▸ **Work instruction**:
Give back an exact copy of the lines below, from the first through the line with "is dropped. -/"; please stop there.

───── Input data ─────

-- ==== Sys2Proof/Machine/RunCan.lean ====
section
/-! DEFINITION. The commands of the CAN controllers (chapter 09). -/

namespace Sys2Proof.Machine

/-- CAN_TX_ITEM_ARRIVE (R332): A transmit item passes egress and is copied into its mailbox, or is dropped. -/
def execCanTxItemArrive (n : Fin 32) (f : Frame) (s : State) : Host.Outcome State Fault Refusal :=
  onCore (fun c => c.canArrive n f) s

/-- CAN_FRAME_SELECT (R334): The controller selects the READY mailbox that wins arbitration and makes it ACTIVE. -/
def execCanFrameSelect (n : Fin 32) (s : State) : Host.Outcome State Fault Refusal :=
  onCore (fun c => c.canSelect n) s

/-- CAN_SOF (R335): An ACTIVE mailbox starts its SOF and stamps TICK, OFFSET and FC_SOF. -/
def execCanSof (n : Fin 32) (s : State) : Host.Outcome State Fault Refusal :=
  onCore (fun c => c.canSof n) s

/-- CAN_TX_SENT (R335): The frame is acknowledged and ends without error, so the mailbox enters SENT. -/
def execCanTxSent (n : Fin 32) (delay : Nat) (s : State) : Host.Outcome State Fault Refusal :=
  onCore (fun c => c.canSent n delay) s

/-- CAN_ARB_LOST (R335): Arbitration is lost and the mailbox returns to READY. -/
def execCanArbLost (n : Fin 32) (s : State) : Host.Outcome State Fault Refusal :=
  onCore (fun c => c.canArbLost n) s

/-- CAN_TX_ERROR (R344): A transmit error updates TEC and the error state, and the mailbox returns to READY. -/
def execCanTxError (n : Fin 32) (e : TxFault) (s : State) : Host.Outcome State Fault Refusal :=
  onCore (fun c => c.canTxError n e) s

/-- CAN_RECOVERED (R346): The recovery condition is met, so the controller becomes error-active with zero counters. -/
def execCanRecovered (n : Fin 32) (s : State) : Host.Outcome State Fault Refusal :=
  onCore (fun c => c.canRecovered n) s

/-- CAN_FRAME_RX_COMPLETE (R340): A received frame completes and is filtered to the mapper, a receive slot or discard.
-/
def execCanFrameRxComplete (n : Fin 32) (ident : Nat) (frame : Byte) (data : Bytes) (ago : Nat) (s : State) :
    Host.Outcome State Fault Refusal :=
  onRead (fun m c => Core.canRx m c n ident frame.toNat data ago) s

/-- CAN_RX_ERROR (R344): A controller detects a bus error while receiving, sends an error flag, raises REC under ISO
11898-1 and may become error-passive. -/
def execCanRxError (n : Fin 32) (e : RxFault) (s : State) : Host.Outcome State Fault Refusal :=
  onCore (fun c => c.canRxError n e) s

end Sys2Proof.Machine
end

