-- ==== Sys2Proof/Safety.lean ====
section
/-! DEFINITION. The terms in which claims about runs are made: the next state that a command answers, the commands that may store
to memory, and the invariant that every step keeps. -/

namespace Sys2Proof.Machine

/-- The command answers a next state of which P holds. -/
def Answers (i : Instr) (s : State) (P : State → Prop) : Prop := ∃ t, exec i s = .next t ∧ P t

/-- The step answers a next state of which P holds. -/
def Steps (s : State) (P : State → Prop) : Prop := ∃ t, step s = .next t ∧ P t

/-- The fault collector has not closed the tick that a record made now carries: a report waits for that close (R568, R569). -/
def Core.tickOpen (c : Core) : Bool := match c.time.lastTick, c.fc.closed, c.time.tag with
  | some _, some k, some n => tickAhead (n % tickMod) k
  | some _, some _, none => false
  | _, _, _ => true

/-- No escalation timer runs (R578). -/
def Core.noTimer (c : Core) : Bool := c.fc.slots.all (fun x => x.timer.isNone)

/-- No record is placed and no escalation step is due while the command runs: reports and clearings only wait or are queued. -/
def Core.settled (c : Core) : Bool := c.tickOpen && c.noTimer

/-- Physical byte p is one of those to which n bytes are stored from a local offset, in the bank that an access reaches or in the
other bank of a copy under way (R462, R465). -/
def Core.storesAt (c : Core) (off n p : Nat) : Bool :=
  (cutBank off n).any (fun q =>
    let a := c.swapAlias q.1
    let x := c.bankPlace (a / 65536)
    (x.1 :: x.2.toList).any (fun b => Nat.ble (b * 65536 + a % 65536) p && Nat.blt p (b * 65536 + a % 65536 + q.2)))

/-- The dictionary engine takes a write of this member at this level at once: no reset or BOOT holds, no request is before it,
the member exists and may be written at the level and in the mode, its owner runs (R62 steps 4 to 8 and 11). -/
def Core.takes (c : Core) (lvl key : Nat) : Bool :=
  let (st, x) := findMember (key / 256) (key % 256) lvl
  c.up && c.dict.queue.isEmpty && !c.engineHeld && st == 0 && c.accessStatus (key / 256) lvl x true == 0 && !c.ownerPaused (key / 256)

/-- The engine answered OK to the last request of the node's own side, a write of this member (R61). -/
def Core.wroteOk (c : Core) (key : Nat) : Bool :=
  match c.dict.answer with
  | some a => a.cmd == 2 && a.key == key && a.status == 0
  | none => false

/-- A run is safe when its memory is in canonical form, so that equal memories are equal data. -/
def State.Safe (s : State) : Prop := s.mem.wf = true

─────

▸ **Exercise response**:
-- ==== Sys2Proof/Machine/RunCan.lean ====
section
/-! DEFINITION. The commands of the CAN controllers (chapter 09). -/

namespace Sys2Proof.Machine

/-- CAN_TX_ITEM_ARRIVE (R332): A transmit item passes egress and is copied into its mailbox, or is dropped. -/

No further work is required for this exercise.